- [TASK REQUIREMENTS]: Below are the records; copy each line in them that holds the word "answer".
BEGIN DATA LISTING
def execTilePark (ag : Agent) (tile : Nat) (s : State) : Host.Outcome State Fault Refusal :=
  mainCmd (fun d => d.mayControl ag && decide (tile < 64)) (fun d => d.tilePark ag tile) s

/-- TILE_UNPARK: the clock is ungated, or the unpark waits for the end of a park. -/
def Die.tileUnpark (d : Die) (ag : Agent) (t : Nat) : Die :=
  if !d.enabled t then d.answer ag stOk
  else
    let d1 := (d.clear (bitOf Reg.RST_PARK t)).answer ag stOk
    if (d1.tile t).parking then
      (d1.raise (bitOf Reg.RST_PARK_DEFER t)).modTile t (fun x => { x with unparkDue := true })
    else (d1.clear (bitOf Reg.RST_PARKED t)).modTile t (fun x => { x with parked := false })

def execTileUnpark (ag : Agent) (tile : Nat) (s : State) : Host.Outcome State Fault Refusal :=
  mainCmd (fun d => d.mayControl ag && decide (tile < 64)) (fun d => d.tileUnpark ag tile) s

/-- No array of a tile has a programming, verify or calibration request running. -/
def Die.jobsDone (d : Die) (t : Nat) : Bool :=
  d.arrays.all (fun p => decide (p.1 / 272 ≠ t) || (match p.2.job with | .none => true | _ => false))

/-- PARK_COMPLETE: the tile clock is gated, and ungated again at once where an unpark waits. -/
def Die.parkComplete (d : Die) (t : Nat) : Die :=
  if (d.tile t).unparkDue then
    (d.clear (bitOf Reg.RST_PARK_DEFER t)).modTile t (fun x => { x with parking := false, parked := false, unparkDue := false })
  else (d.raise (bitOf Reg.RST_PARKED t)).modTile t (fun x => { x with parking := false, parked := true })

def execParkComplete (tile : Nat) (s : State) : Host.Outcome State Fault Refusal :=
  mainCmd (fun d => d.enabled tile && (d.tile tile).parking && !(d.tile tile).dispatching && !(d.tile tile).stopping && d.jobsDone tile && (d.dmaRuns (.tile tile)).isEmpty)
    (fun d => d.parkComplete tile) s

/-! ### Hangs -/

/-- Detection of causes 1, 2 and 5 is suspended (R528). -/
def Die.hangSuspended (d : Die) : Bool :=
  d.on Reg.THM_TRIP_TRIP || (match d.tide.unmetCause with
    | some c => c == 9 || c == 10 || c == 12 || c == 13
    | none => false)

/-- Some thread of a tile is neither IDLE nor OFF (R528). -/
def Die.anyBusy (d : Die) (t : Nat) : Bool := (List.range 64).any (fun i => decide (2 ≤ d.threadState t i))

/-- What can be checked of a hang condition besides its duration W (R528). -/
def Die.hangPossible (d : Die) (cause unit : Nat) : Bool :=
  match cause with
  | 1 => d.armed && d.enabled unit && d.on (Reg.ENG_CTRL_ENABLE unit) && d.anyBusy unit && !d.hangSuspended
  | 2 => d.armed && d.enabled unit && d.on (Reg.ENG_CTRL_ENABLE unit) && d.anyBusy unit && !d.hangSuspended &&
      (!d.dramUp || (List.range 64).any (fun i => d.threadState unit i == 5))
  | 3 => decide (unit < 6) && d.linkUp unit && !(d.link unit).retry.isEmpty
  | 4 => d.boot.watchdog && d.fwRuns
  | 5 => d.on Reg.TIDE_STATUS_HOLD && !d.hangSuspended
  | _ => false

/-- Contexts berthed in the steps in flight: (context, tenant, berth). -/
def Die.inFlight (d : Die) : List (Nat × Nat × Nat) :=
  (d.serve.steps.map (fun x => x.berths.map (fun b => (b.ctx, b.tenant, b.berth)))).flatten

/-- The suspects of a hang (R530, R318). -/
def Die.suspects (d : Die) (cause unit : Nat) : List (Nat × Nat × Nat) :=
  if cause = 1 ∨ cause = 2 then
    let tags := (d.tile unit).execs.map (fun x => descTag x.desc)
    if tags.any (fun g => decide (g / 32 = 0x7FF)) then d.inFlight
    else d.inFlight.filter (fun p => tags.any (fun g => g / 32 == p.2.2))
  else d.inFlight

/-- A hang report (R530), with the readings held until its own conversions give theirs. -/
def Die.hangReport (d : Die) (cause unit : Nat) : List Byte :=
  let sus := d.suspects cause unit
  natLe 8 d.nv.serial ++ natLe 1 cause ++ natLe 1 unit ++ zeros 2 ++ natLe 8 d.tideNum ++
  natLe 4 (d.get Reg.TIDE_POS_STEP) ++ natLe 2 (d.get Reg.TIDE_POS_POS) ++ natLe 2 d.diode ++ natLe 2 d.vCore ++ zeros 2 ++
  natLe 8 (d.now / 1000000000) ++ natLe 4 (d.now % 1000000000) ++ natLe 4 sus.length ++ zeros 16 ++
  (sus.map (fun p => natLe 4 p.1 ++ natLe 2 p.2.1 ++ natLe 2 p.2.2)).flatten

/-- A hang is detected (R529, R530); injected conversions are asked for, whose readings complete its report as R320 requires. -/
def Die.hang (d : Die) (cause unit : Nat) : Die :=
  if d.boot.hangOpen then d.raise Reg.RST_HANG_STATUS_MULTI
  else
    let rep := if cause = 4 ∨ !d.fwRuns then d.boot.reports else (d.hangReport cause unit :: d.boot.reports).take 16
    let d1 := (d.putW Reg.RST_HANG_STATUS (w32 (2 ^ 31 + cause % 8 * 2 ^ 24 + unit % 64))).put64 (Reg.RST_HANG_TIDE 0) d.tideNum
    let d2 := if cause ≤ 2 then
        (List.range 64).foldl (fun e i => e.putW (Reg.RST_HANG_THREAD i) (d.threadWord unit i)) d1
      else d1
    let d3 := ((d2.bump (⟨Reg.RST_HANG_CNT, 0, 32⟩) 1).record 0x04 1 99 unit [cause, unit, 0]).alert alHang
    let made := decide (cause ≠ 4) && d.fwRuns && d.canMeasure
    let d4 := { d3 with boot := { d3.boot with hangOpen := true, grace := true, reports := rep, hangUnsent := made } }
    if made then d4.trigger 2 else d4

def execHangDetect (cause unit : Nat) (s : State) : Host.Outcome State Fault Refusal :=
  mainCmd (fun d => d.hangPossible cause unit) (fun d => d.hang cause unit) s

/-- LH_WATCHDOG_EXPIRY: cause 4 (R528, R529). -/
def execLhWatchdogExpiry (s : State) : Host.Outcome State Fault Refusal :=
  mainCmd (fun d => d.hangPossible 4 0) (fun d => d.hang 4 0) s

/-- LH_KICK: the watchdog counts from zero again; its time runs outside the state, so only the write's answer shows (R534). -/
def execLhKick (ag : Agent) (s : State) : Host.Outcome State Fault Refusal :=
  mainCmd (fun d => d.mayControl ag) (fun d => d.answer ag stOk) s

/-- Whether a hang's reset with the given cause was released within RECUR minutes (R531). -/
def Die.recent (d : Die) (cause : Nat) : Bool :=
  let r := d.get Reg.RST_HANG_CFG_RECUR
  d.boot.hangs.any (fun p => p.2 == cause && decide (d.now / 1000000000 ≤ p.1 + 60 * r) && decide (r ≠ 0))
END DATA LISTING
- [SOLUTION FOR THIS EXERCISE]:
  if !d.enabled t then d.answer ag stOk
    let d1 := (d.clear (bitOf Reg.RST_PARK t)).answer ag stOk
/-- LH_KICK: the watchdog counts from zero again; its time runs outside the state, so only the write's answer shows (R534). -/
  mainCmd (fun d => d.mayControl ag) (fun d => d.answer ag stOk) s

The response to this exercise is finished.